Le Premier ministre sénégalais veut la réouverture du procès pour diffamation qui l’opposait à l’ex-ministre du Tourisme de Macky Sall, brandissant de nouveaux éléments qu’il qualifie de « décisifs ». Un nouvel acte dans une affaire à forte portée politique.



Le feuilleton judiciaire opposant Ousmane Sonko, actuel Premier ministre du Sénégal, à Mame Mbaye Niang, ex-ministre du Tourisme sous Macky Sall, connaît un nouveau rebondissement. Ce mercredi, Sonko a ordonné à ses avocats de saisir officiellement le ministère de la Justice pour présenter de nouveaux éléments de preuve en vue d’une réouverture du procès qui l’avait vu condamné pour diffamation en mars 2023.

Cette annonce intervient au lendemain du rejet par la Cour suprême de la requête en rabat d'arrêt de ses avocats, confirmant ainsi une condamnation à six mois de prison avec sursis et 200 millions FCFA de dommages et intérêts, prononcée par la Cour d’appel de Dakar en janvier 2024. La justice avait même assorti cette peine d'une contrainte par corps, une disposition juridique qui permet l’emprisonnement en cas de non-paiement.

À l’origine de cette affaire judiciaire explosive, des accusations de détournement de fonds portées par Sonko contre Niang. Il l’accusait d’avoir détourné près de 29 milliards FCFA dans le cadre du Programme des Domaines Agricoles Communautaires (PRODAC). Une charge grave que l’ancien ministre n’avait pas laissé passer, traduisant l’opposant en justice pour diffamation.
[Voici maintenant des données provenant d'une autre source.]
-- ==== Sys2Proof/Machine/State.lean ====
section
/-!
DEFINITION. The state of the SW9600 as plain data: its objects (configuration, status and command registers), every
buffer, queue, counter and mode its manual names beside them, and the queue of the commands that wait. INVENTORY.md
lists every piece with its rule.
-/

namespace Sys2Proof.Machine

/-- A sparse table from a number to a value: addresses strictly rising, and nothing listed that equals what an
unlisted number reads as (the default the operations are given). -/
abbrev Table (α : Type) := List (Nat × α)

/-- Object values by key (index << 8 | subindex); an unlisted object reads its default (R9). Entries of cfg DOMAIN
objects stand in the same store, one number per entry (`domKey`). -/
abbrev Regs := Table Nat

/-- Severities of R13, in rising order. -/
inductive Severity where
  | notice | degraded | contained | safeStated
  deriving DecidableEq, Repr

/-- The statuses of R41. `none`: no request has been answered yet. -/
inductive Status where
  | none | success | authFailure | noSession | roleTooLow | noObject | noSubindex | writeOfRo | readOfWo | reservedBit
  | typeError | valueRange | commitConflict | configInvalid | inUse | busy | noResource | notMappable | mapTooLong
  | storeFailure | transferTimeout | protocolError
  deriving DecidableEq, Repr

/-- What the unit answered to the last request: a status and the data returned. -/
structure Reply where
  status : Status := .none
  data : List Nat := []
  deriving DecidableEq, Repr

/-- The timebase and what drives it (R15, R21–R24). -/
structure TimeBase where
  /-- the 64-bit count of 10 ns ticks -/
  count : Nat := 0
  pllLocked : Bool := false
  /-- low-frequency mode (R24) -/
  lfMode : Bool := false
  /-- the 7-bit fractional accumulator of R24 -/
  lfAcc : Nat := 0
  /-- the 32.768 kHz oscillation is established (R487) -/
  lfEstablished : Bool := false
  /-- the PLL runs again and single ticks wait for the next LF period boundary (R24) -/
  lfLeaving : Bool := false
  deriving DecidableEq, Repr

/-- One timer TMRt (R292–R297). The count at tick n is `base` plus the ticks since `since` while it runs. -/
structure Timer where
  base : Nat := 0
  since : Tick := 0
  running : Bool := false
  /-- held in debug halt (R300) -/
  frozen : Bool := false
  /-- bit k: compare k has fired, or waits for the next lap (R294, R295) -/
  fired : Nat := 0
  /-- bit k: PASSED k (R295) -/
  passed : Nat := 0
  /-- the tick the operations in `ops` arrived at, and the run state and count before them (R296) -/
  opTick : Option Tick := none
  /-- operations of that tick: bit 0 start, 1 stop, 2 reset, 3 reset and start -/
  ops : Nat := 0
  opRunning : Bool := false
  opCount : Nat := 0
  /-- the lap began with an overflow (R294) -/
  wrapped : Bool := false
  /-- `fired` and `wrapped` of the lap that a reset of tick `opTick` ended: its compares may still fire at that tick -/
  endedFired : Nat := 0
  endedWrapped : Bool := false
  deriving DecidableEq, Repr

/-- An armed global start (R299): the mask and operation in force at arming and the tick n0. -/
structure GsArmed where
  mask : Nat
  op : Nat
  n0 : Tick
  deriving DecidableEq, Repr

/-- An occurrence of an event (R303). -/
structure Occ where
  ts : Tick
  ev : Nat
  value : Nat
  deriving DecidableEq, Repr

/-- The event fabric (R303–R307). -/
structure Fabric where
  /-- posted and on the way to the fabric, oldest first -/
  inFlight : List Occ := []
  /-- at the fabric, waiting for ordered release, in timestamp and event order -/
  pend : List Occ := []
  /-- events waiting to be published as rule triggers (R304) -/
  triggers : List Nat := []
  /-- OCCURRENCES per event -/
  occurrences : Table Nat := []
  /-- SUPPRESSED per event -/
  suppressed : Table Nat := []
  /-- timestamp + 1 of the last notice sent per event; 0 none (R305) -/
  lastNotice : Table Nat := []
  /-- the event log ring, entry s at s mod 1,024 -/
  log : Table Occ := []
  /-- log entries that await the runtime cores -/
  awaiting : Nat := 0
  /-- the Half-mast queue of 256 (R306), oldest first, and what is logged on exit (R472) -/
  held : List Occ := []
  toLog : List Occ := []
  /-- CAN notices queued per channel, oldest first, 64 each -/
  canNotices : Table (List Occ) := []
  deriving DecidableEq, Repr

/-- One entry of the fault log (R472). -/
structure FaultEntry where
  seq : Nat
  id : Nat
  severity : Severity
  level : Nat
  tbase : Tick
  htime : Nat
  event : Nat
  place : Nat
  offset : Nat
  value : Nat
  start : Nat
  deriving DecidableEq, Repr

/-- One value in a pending set (R42): the object or DOMAIN entry, the value, and the serial number of the last commit
that had been accepted when this session first wrote it (R44). -/
structure PendingValue where
  key : Nat
  value : Nat
  first : Nat
  /-- a commit conflict has named its object: the next write of the object counts as the first (R44, assumption 93) -/
  told : Bool := false
  deriving DecidableEq, Repr

/-- A halyard request that waits for the runtime cores (R62). -/
structure Request where
  transaction : Nat
  payload : List Nat
  /-- the CAN channel of an SDO transfer whose request this is (R62) -/
  sdo : Option Nat := none
  /-- copies of the request received; the response is sent once for each (R51) -/
  copies : Nat := 1
  deriving DecidableEq, Repr

/-- A response kept for repeats (R51). -/
structure Response where
  transaction : Nat
  entries : List Reply
  deriving DecidableEq, Repr

/-- A cipher job that runs (R388, R389): the slot, operation, mode, countermeasure level and parameters it started
with. -/
structure CipherJob where
  slot : Nat
  op : Nat
  mode : Nat
  level : Nat
  since : Tick
  iv : Nat
  aadLen : Nat
  tagLen : Nat
  tag : Nat
  deriving DecidableEq, Repr

/-- A lifecycle token (R379): the target state, the token and when it was issued. -/
structure LcToken where
  target : Nat
  token : Nat
  issued : Tick
  deriving DecidableEq, Repr

/-- An open session (R383–R387). -/
structure Session where
  handle : Nat
  role : Role
  hostId : Nat
  /-- the session key K_s, as an uninterpreted number -/
  key : Nat
  opened : Tick
  /-- the last accepted frame -/
  last : Tick
  /-- FRESHNESS last accepted and last sent, per path code (R50) -/
  rx : Table Nat := []
  tx : Table Nat := []
  /-- the per-session objects: queries, cipher, key and public-key contexts, DOM_OFFSETs, COMMIT_STATUS -/
  regs : Regs := []
  /-- serial number of its last commit, which COMMIT_STATUS follows; 0 none in progress (R43) -/
  lastCommit : Nat := 0
  pendingSet : List PendingValue := []
  responses : List Response := []
  queue : List Request := []
  /-- CJ_BUFFER (0x3201) -/
  buffer : List Nat := []
  job : Option CipherJob := none
  lcToken : Option LcToken := none
  /-- when EV1093 was last posted for the session (R387) -/
  macFail : Option Tick := none
  deriving DecidableEq, Repr

/-- A DOMAIN write hold (R56). -/
structure Hold where
  holder : Nat
  lastWrite : Tick
  deriving DecidableEq, Repr

/-- The last accepted commit of an object: its serial number and the session (R44). -/
structure CommitMark where
  serial : Nat
  by_ : Nat
  deriving DecidableEq, Repr

/-- A commit that has been accepted and is not yet durable (R43, R45). -/
structure CommitJob where
  serial : Nat := 0
  session : Nat
  role : Role
  hostId : Nat
  set : List PendingValue
  accepted : Tick
  /-- generation it makes durable, once it has taken effect -/
  generation : Option Nat := none
  /-- the whole configuration it makes durable, once it has taken effect -/
  regs : Regs := []
  deriving DecidableEq, Repr

/-- One process-image map (R58–R61). PI_SESSION and the counters are objects. -/
structure PiMap where
  /-- role and HOST_ID recorded at commit -/
  role : Nat := 0
  hostId : Nat := 0
  recorded : Bool := false
  rxFresh : Nat := 0
  txFresh : Nat := 0
  /-- last valid frame received, or the last frame sent -/
  last : Tick := 0
  /-- values of a valid RX frame that wait for the next sweep boundary: packed data as a number -/
  waiting : Option Nat := none
  /-- TX: packed data last sampled -/
  txLast : Nat := 0
  deriving DecidableEq, Repr

/-- SDO services with a transfer that runs over several frames (R53). -/
inductive SdoService where
  | segDownload | segUpload | blkDownload | blkUpload
  deriving DecidableEq, Repr

/-- A running SDO transfer of one channel (R53–R55). -/
structure SdoTransfer where
  service : SdoService
  key : Nat
  /-- bytes received, or bytes still to be sent -/
  data : List Nat := []
  size : Option Nat := none
  toggle : Bool := false
  /-- block transfers: segments per block and the sequence number last taken, and whether a CRC is used -/
  blockSize : Nat := 0
  seqno : Nat := 0
  crc : Bool := false
  lastFrame : Tick := 0
  deriving DecidableEq, Repr

/-- One SDO server: the running transfer, and the last answer: 0 for a confirmation or data, else the abort code. -/
structure SdoServer where
  transfer : Option SdoTransfer := none
  /-- a transfer whose request waits for the runtime cores (R62) -/
  waiting : Option SdoTransfer := none
  /-- the abort code of a transfer that a new initiate request replaced; 0 none (R55) -/
  replaced : Nat := 0
  abort : Nat := 0
  answer : List Nat := []
  deriving DecidableEq, Repr

/-- What the unit holds of one partner beside its registry entry (R68–R72, R126–R128). -/
structure Partner where
  idTag : Nat := 0
  /-- IDENTITY_TAG last seen with ADDR_STATE pending (R70) -/
  pendingTag : Option Nat := none
  addrState : Nat := 0
  capDigest : Nat := 0
  /-- FRESHNESS last accepted from the address (R69) -/
  fresh : Nat := 0
  /-- capability request outstanding: tries so far and when the last was sent (R72) -/
  capTries : Nat := 0
  capAsked : Option Tick := none
  capUnknown : Bool := false
  maxShare : Nat := 0
  /-- SERIAL of its last capability response -/
  serial : Nat := 0
  capIds : List Nat := []
  stepping : Nat := 0
  grade : Nat := 0
  ensignVersion : Nat := 0
  hoistVersion : Nat := 0
  nodeVersion : Nat := 0
  /-- the BUDGET bytes of the last valid presence frame (R127), as a number -/
  budget : Nat := 0
  /-- valid presence heard since the entry was last detached -/
  heard : Bool := false
  deriving DecidableEq, Repr

/-- A presence frame as sent (R68). -/
structure PresenceFrame where
  address : Nat
  addrState : Nat
  fresh : Nat
  idTag : Nat
  capDigest : Nat
  budget : Nat
  mac : Nat
  deriving DecidableEq, Repr

/-- What a halyard frame is for: an answer to the host, presence, a capability exchange, a process-image map, a notice, or
time synchronisation (R48, R68, R72, R73). -/
inductive HalUse where
  | answer | presence | capability | map (m : Fin 64) | notice | time
  deriving DecidableEq, Repr

/-- Where a halyard frame goes (R65, R73): to the source address of the request it answers, or to a MAC address, its first
octet lowest. The commands carry no Ethernet addresses. -/
inductive HalDest where
  | requester
  | mac (address : Nat)
  deriving DecidableEq, Repr

/-- A frame the unit puts on the halyard (R48, R65, R68, R73): addresses, EtherType and the payload's bytes. -/
structure HalFrame where
  use : HalUse
  dest : HalDest
  source : Nat
  etherType : Nat
  body : List Nat
  deriving DecidableEq, Repr

/-- A frame sent, for the ceiling of R76: when, its bit times, and whether it takes of the share that time synchronisation,
capability exchange and notices have. -/
structure HalLoad where
  at_ : Tick
  bits : Nat
  shared : Bool
  deriving DecidableEq, Repr

/-- The halyard: chaining, addressing and time (R63–R76). -/
structure Halyard where
  /-- the address has been taken or refused for this Hoist start (R67) -/
  addrTaken : Bool := false
  /-- pulses of the last burst seen on ADDR_IN; 0 none -/
  lastBurst : Nat := 0
  /-- bursts sent on ADDR_OUT and the pulses of the last (R66) -/
  burstsSent : Nat := 0
  lastPulses : Nat := 0
  partners : Table Partner := []
  /-- the unit's chain counter and the value last stored in MRAM (R69) -/
  chainCounter : Nat := 65536
  chainStored : Nat := 0
  /-- the next presence frame carries pending (R71) -/
  reannounce : Bool := false
  /-- the last presence frame formed -/
  sent : Option PresenceFrame := none
  /-- frames that wait for PLCA or for the ceiling, oldest first (R63, R76), the last one sent, and those of the last 100 ms -/
  txQueue : List HalFrame := []
  txSent : Option HalFrame := none
  txLoad : List HalLoad := []
  /-- capability responses answered (R72) -/
  capSent : Nat := 0
  /-- capability requests sent, the last one's address -/
  capRequested : List Nat := []
  /-- event notices waiting (R76), oldest first, 512 -/
  notices : List Occ := []
  dropsSince : Nat := 0
  /-- frames dropped for a MAC or freshness failure (R41) -/
  authDrops : Nat := 0
  lastEv1467 : Option Tick := none
  /-- the last notice frame sent: its notice and the session it was sent under, 0 none (R386) -/
  noticeSent : Option (Occ × Nat) := none
  /-- halyard time: time `refNs` held at tick `refTick` (R73) -/
  refTick : Tick := 0
  refNs : Nat := 0
  lastSync : Option Tick := none
  syncInterval : Nat := 0
  goodSyncs : Nat := 0
  /-- tick the last Pdelay_Req was sent -/
  pdelaySent : Option Tick := none
  announced : Bool := false
  deriving DecidableEq, Repr

/-- A claim: a value and its holder, 0–2047 a rule, 0xFFFD the safe-state engine, 0xFFFE the host (R79, 0x8805:04);
what moves it (0 nothing, 1 + g the fade of group g, 512 + e engine e, R284); and for the host the session, or
0x10000 + m for map m (R417). -/
structure Claim where
  value : Nat
  holder : Nat
  tag : Nat := 0
  session : Nat := 0
  deriving DecidableEq, Repr

/-- The claim slots of one owned output but SAFE, which `SafePlacement` holds for every output at once (R79, R88). -/
structure Slots where
  s : Option Claim := none
  h : Option Claim := none
  a : Option Claim := none
  c : Option Claim := none
  deriving DecidableEq, Repr

/-- The precedence classes of R81, highest first, with the codes of its table. -/
inductive Cls where
  | s | safe | h | a | c
  deriving DecidableEq, Repr

/-- One used entry of the safe-state table as it stood when it was read (R89). -/
structure SafeEntry where
  k : Nat
  first : Nat
  last : Nat
  mode : Nat
  value : Nat
  deriving DecidableEq, Repr

/-- The SAFE claims that stand (R88): placed on every owned output but virtual flags. The value of each follows from the
entries at placement, the highest k deciding, and for hold from the value commanded before step 1. -/
structure SafePlacement where
  entries : List SafeEntry
  held : Table Nat
  deriving DecidableEq, Repr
Mais aujourd’hui, c’est dans la peau de chef du gouvernement que Sonko revient à la charge. Il affirme que ce dossier, qu’il qualifie encore de procès politique, était une manœuvre de l’ancien régime de Macky Sall pour l’écarter de la présidentielle. « Nous disposons désormais d’éléments nouveaux qui changent fondamentalement la lecture du dossier », affirme un proche conseiller du Premier ministre. Ces éléments, dont la nature reste confidentielle pour l’instant, pourraient relancer un dossier judiciaire explosif, à l’heure où le Sénégal tente de tourner la page des tensions électorales.

L’affaire Sonko-Niang symbolise à elle seule les fractures encore vives entre l’ancien pouvoir et les nouvelles autorités issues de l’alternance de mars 2024. Alors que le président Bassirou Diomaye Faye prône une refondation des institutions et une justice plus équitable, ce rebondissement pourrait raviver les défis liés à l’indépendance du pouvoir judiciaire dans un pays encore marqué par des années de dérives politico-judiciaires.
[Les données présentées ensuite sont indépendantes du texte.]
/-- The running test ends (R282): EV527 where nothing was found; a port whose balls are all free of shorts starts. -/
def nbEnd (s : State) : State :=
  let s := s.setOb Obj.nbState (if s.nb.found then 3 else 2)
  let s := s.postIf (!s.nb.found) 527 s.nb.tested
  forEach s.nb.ports (fun s p =>
    let st := s.ob (Obj.mxState p)
    if (s.nb.mxShort.get? p).isSome || s.cf (Obj.mxEnable p) = 0 || !(st = 0 || st = 4) then s
    else (s.setOb (Obj.mxState p) 1).mxRestart p 0) s

/-- One ball of the running test (R281). -/
def nbBall (s : State) (ball : Nat) (joined : List (BitVec 8)) : State :=
  let s := forEach (nbJoins ball joined) (fun s c => s.nbPairFound (ballCode ball) c) s
  let s := { s with nb := { s.nb with todo := s.nb.todo.filter (fun b => b != ball), tested := s.nb.tested + 1 } }
  if s.nb.todo.isEmpty then s.nbEnd else s

def doNbRun (s : State) : Answer := check (s.ob Obj.nbState ≠ 1) .inUse <| .ok (s.nbStart (List.range 48))

/-- Bit of NB_ONLINE_MASK that selects a ball. -/
def nbMaskBit (ball : Nat) : Nat := if ball < 16 then 0 else if ball < 32 then 1 else if ball < 40 then 2 else 3

/-- An online test's opportunity (R282): a DOUT ball only while it and its DOUT neighbours are off, a bunting ball in a
gap that carries no cable measurement. -/
def nbMayOnline (s : State) (ball : Nat) : Bool :=
  let off (d : Nat) : Bool := s.ob (Obj.doutAppliedValue d) = 0
  let due := match s.nb.lastOnline.get? ball with
    | some t => s.passed t (sec (s.cf Obj.nbOnlinePeriod))
    | none => true
  bitAt (s.cf Obj.nbOnlineMask) (nbMaskBit ball) && due &&
    (if ball < 32 then s.ob (Obj.mxState (ball / 16)) = 1
     else if ball < 40 then s.ob (Obj.bpState (ball - 32)) = 2 && (s.cable.get? (ball - 32)).isNone
     else
       let d := ball - 40
       off d && (d = 0 || off (d - 1)) && (d = 7 || off (d + 1)))

/-- An online test of a ball (R282). -/
def nbOnline (s : State) (ball : Nat) (joined : List (BitVec 8)) : State :=
  let s := { s with nb := { s.nb with lastOnline := s.nb.lastOnline.put ball s.now } }
  let l := nbJoins ball joined
  let s := if l.isEmpty || s.ob Obj.nbState = 1 then s else s.setOb Obj.nbState 3
  forEach l (fun s c => s.nbPairFound (ballCode ball) c) s

end State

/-! ## Meanings -/

/-- R277. -/
def execMxLineTrip (p : Fin 2) (line : Fin 8) (s : State) : Host.Outcome State Fault Refusal :=
  whenever (s.cf (Obj.mxEnable p) = 1 && !(s.mxCh p).off) s
    (((((s.mxShut p).bump (Obj.mxTripCount p)).mxPost p 0 (2 ^ 16 + line)).mxFault p))

/-- R277: in three consecutive scan frames on the same line. -/
def execMxColumnOvervoltage (p : Fin 2) (line column : Fin 8) (s : State) : Host.Outcome State Fault Refusal :=
  whenever (s.cf (Obj.mxEnable p) = 1 && !(s.mxCh p).off && !s.bit (Obj.mxColDisabled p) column) s
    ((((s.setBit (Obj.mxColDisabled p) column true).portFit (State.mxPortSig p) 4).mxPost p 3 (line * 2 ^ 8 + column)).runQueue)

/-- R277: `low` in three consecutive frames marks the pixel, three frames at current clear the mark. -/
def execMxPixelOpen (p : Fin 2) (line column : Fin 8) (low : Bool) (s : State) : Host.Outcome State Fault Refusal :=
  let i := 8 * line.val + column.val
  let was := s.bit (Obj.mxPixelOpen p) i
  whenever (s.cf (Obj.mxEnable p) = 1 && s.cf (Obj.mxOpenDetect p) = 1 && !s.hoist.safe) s
    ((s.setBit (Obj.mxPixelOpen p) i low).postIf (low && !was) (512 + 8 * p + 2) (line * 2 ^ 8 + column))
Du côté de Mame Mbaye Niang, l'ancien ministre reste discret, préférant laisser ses avocats gérer le volet médiatique. Mais plusieurs observateurs estiment que l’homme, encore influent dans les milieux politiques de l'ancien régime, pourrait user de ses réseaux pour contrer toute tentative de révision.
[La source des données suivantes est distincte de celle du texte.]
/-- C (R292). -/
def tmrCountNow (s : State) (t : Nat) : Nat := s.tmrRaw t % 2 ^ 48

/-- The action field of compare k, or of the overflow: OP, TARGET, ARM (R309). -/
def actionOp (a : Nat) : Nat := bitsOf a 13 3
def actionTarget (a : Nat) : Nat := bitsOf a 8 5
def cmpArm (s : State) (t k : Nat) : Bool := bitAt (s.cf (Obj.tmrCmpkAction t k)) 0

/-- An operation reaches a timer at this tick (R296): 1 start, 2 stop, 3 reset, 4 reset and start; `cnt` is the count a
reset sets, the lateness in LF mode (R300). Operations of one tick combine. -/
def timerOp (s : State) (t op cnt : Nat) : State :=
  if op = 0 ∨ 4 < op then s
  else
    let x := s.tmr t
    let same := x.opTick = some s.now
    let run0 := if same then x.opRunning else x.running
    let c0 := if same then x.opCount else s.tmrCountNow t
    let old := if same then x.ops else 0
    let ops := Nat.lor old (2 ^ (op - 1))
    let stop := bitAt ops 1
    let start := bitAt ops 0 || bitAt ops 3
    let reset := bitAt ops 2 || bitAt ops 3
    let wasReset := bitAt old 2 || bitAt old 3
    let running := if stop then false else if start then true else run0
    let lf := s.tb.lfMode
    let next := if reset then cnt else if running && !lf then (c0 + 1) % 2 ^ 48 else c0
    let y := { x with base := next, since := if lf then s.now else s.now + 1, running := running
                      opTick := some s.now, ops := ops, opRunning := run0, opCount := c0 }
    let conflict := stop && start && !(bitAt old 1 && (bitAt old 0 || bitAt old 3))
    let s := s.setTmr t (if reset && !wasReset then
      { y with fired := 0, wrapped := false, endedFired := x.fired, endedWrapped := x.wrapped } else y)
    let s := if reset && !wasReset then s.bump (Obj.tmrLaps t) else s
    if conflict then s.bump Obj.tmrConflicts else s

/-- A reset has reached the timer at this tick: the step to its count belongs to the lap that ends (R296). -/
def tmrResetNow (s : State) (t : Nat) : Bool :=
  let x := s.tmr t
  x.opTick = some s.now && (bitAt x.ops 2 || bitAt x.ops 3)

/-- Compare k of a timer fires at this step (R294, R297): its event, and its action on the timer it names. -/
def cmpFires (s : State) (t k : Nat) : State :=
  let x := s.tmr t
  let late := if s.tb.lfMode then s.tmrRaw t - s.ob (Obj.tmrCmpk t k) else 0
  let a := s.cf (Obj.tmrCmpkAction t k)
  let y := { x with passed := setBitTo x.passed k false }
  let s := s.setTmr t (if s.tmrResetNow t then { y with endedFired := setBitTo x.endedFired k true }
    else { y with fired := setBitTo x.fired k true })
  (s.post (912 + 4 * t + k) (saturate late 0xFFFFFF)).timerOp (actionTarget a) (actionOp a) late

/-- Compare k fires now: armed, not fired in this lap, its value reached by a counting step (R294). -/
def cmpDue (s : State) (t k : Nat) : Bool :=
  let x := s.tmr t
  let v := s.ob (Obj.tmrCmpk t k)
  let ends := s.tmrResetNow t
  let steps := if x.opTick = some s.now then x.opRunning else x.running
  s.cmpArm t k && steps && !x.frozen && !bitAt (if ends then x.endedFired else x.fired) k &&
    decide (v ≤ s.tmrRaw t) && (v ≠ 0 || (if ends then x.endedWrapped else x.wrapped))

/-- A timer overflows (R292, R294): a new lap, every compare armed again, and the overflow action. -/
def tmrOverflows (s : State) (t : Nat) : State :=
  let x := s.tmr t
  let c := s.tmrRaw t - 2 ^ 48
  let late := if s.tb.lfMode then c else 0
  let a := s.cf (Obj.tmrOvfAction t)
  let s := s.setTmr t { x with base := c, since := s.now, fired := 0, wrapped := true }
  let s := (s.bump (Obj.tmrLaps t)).post (912 + 4 * t + 3) (2 ^ 24 + saturate late 0xFFFFFF)
  s.timerOp (actionTarget a) (actionOp a) late

/-- CMPk written (R295). -/
def doCmpWrite (s : State) (t k v : Nat) : Answer :=
  let x := s.tmr t
  let past := decide (v ≤ s.tmrCountNow t)
  let s := s.setOb (Obj.tmrCmpk t k) v
  .ok (s.setTmr t { x with fired := setBitTo x.fired k past, passed := setBitTo x.passed k past })

/-- TMR_CMD (R298). -/
def doTmrCmd (s : State) (t op : Nat) : Answer :=
  check (1 ≤ op && op ≤ 4) .valueRange <| .ok (s.timerOp t op 0)

/-- TMR_STATUS (R309). -/
def tmrStatusOf (s : State) (t : Nat) : Nat :=
  let x := s.tmr t
  let bit (b : Bool) (i : Nat) : Nat := if b then 2 ^ i else 0
  let cmp (k : Nat) : Nat := bit (bitAt x.passed k) (8 + k) +
    bit (s.cmpArm t k && !bitAt x.fired k) (4 + k)
  cmp 0 + cmp 1 + cmp 2 + cmp 3 + bit x.frozen 2 + bit s.tb.lfMode 1 + bit x.running 0

/-- Every timer stopped at 0 with its CMPk_INIT (R301); those with TMR_AUTOSTART are started by `timersAutostart`. -/
def timersInit (s : State) : State :=
  let s := { s with timers := [] }
  forRange 32 (fun s t => forRange 4 (fun s k => s.setOb (Obj.tmrCmpk t k) (s.cf (Obj.tmrCmpkInit t k))) s) s

def timersAutostart (s : State) : State :=
  forRange 32 (fun s t => if s.cf (Obj.tmrAutostart t) = 1 then s.timerOp t 1 0 else s) s

/-! ## Global start (R299) -/

/-- The first tick whose halyard time is at or above `at_` ns. -/
def tickOfHtime (s : State) (at_ : Nat) : Tick :=
  let rate := signedOf 4 (s.ob Obj.rateRatio)
  let d : Int := (at_ : Int) - s.hal.refNs
  let per : Int := 10 * (1000000000 + rate)
  (s.hal.refTick : Int) + -((-(d * 1000000000)) / per) |>.toNat

def doGsArm (s : State) : Answer :=
  let mask := s.ob Obj.gsMask
  let sync := s.ob Obj.syncState
  let base := s.ob Obj.gsBase
  let at_ := s.ob Obj.gsAt
  check (mask ≠ 0) .valueRange <|
  check (!(base = 1 && (sync = 0 || sync = 1))) .configInvalid <|
    let n := if at_ = 0 then s.now + 1 else if base = 0 then at_ else s.tickOfHtime at_
    let late := decide (n ≤ s.now)
    let s := { s with gsArmed := some { mask := mask, op := s.ob Obj.gsOp, n0 := if late then s.now + 1 else n } }
    .ok (s.setOb Obj.gsState (if late then 3 else 1))

/-- The armed operation applied to every timer of the mask. -/
def gsFire (s : State) (g : GsArmed) : State :=
  let s := { s with gsArmed := none }
  let s := forRange 32 (fun s t => if bitAt g.mask t then s.timerOp t g.op 0 else s) s
  if s.ob Obj.gsState = 3 then s else s.setOb Obj.gsState 2

/-! ## Severity and place of an occurrence (R13, R178, R472) -/

/-- Severity of a bridge or fan slot (R178). -/
def slotSeverity (fan : Bool) (k value : Nat) : Severity :=
  if fan then (if k = 0 ∨ k = 1 ∨ k = 4 then .contained else if k = 2 then .degraded else .notice)
  else match k with
    | 0 => if value = 5 then .contained else if value = 4 then .degraded else .notice
    | 2 | 3 | 5 | 8 => .degraded
    | 9 => .contained
    | _ => .notice

/-- The slot of a bridge or fan that a gate-driver event carries. -/
def slotOfEvent (s : State) (ev : Nat) : Option (Bool × Nat) :=
  let c := ev / 8
  match s.bridgeOf c with
  | some h => ((List.range 10).find? (fun k => brSlotEvent (s.brLead h) (s.brOther h) k == ev)).map (fun k => (false, k))
  | none => match s.fanOf c with
    | some f => ((List.range 5).find? (fun k => brSlotEvent (s.fanLead f) 0 k == ev)).map (fun k => (true, k))
    | none => none

/-- The severity of an occurrence. -/
def severityOf (s : State) (ev value : Nat) : Severity :=
  match (if ev < 192 then s.slotOfEvent ev else none) with
  | some (fan, k) => slotSeverity fan k value
  | none => if ev = 1320 && s.ft.soleCopy then .degraded else eventSeverity ev value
Cette demande de réouverture du procès s’inscrit aussi dans une volonté de réhabiliter l’image du Premier ministre, longtemps salie par les condamnations judiciaires qui avaient alimenté de virulents débats sur sa légitimité électorale et sa participation à la vie publique.

Entre enjeux politiques, quête de vérité et stratégie de reconquête judiciaire, l’affaire Sonko-Niang continue d’alimenter les passions au Sénégal. Le pays reste suspendu à une éventuelle décision du ministère de la Justice, qui devra trancher entre l’État de droit et les pressions du passé.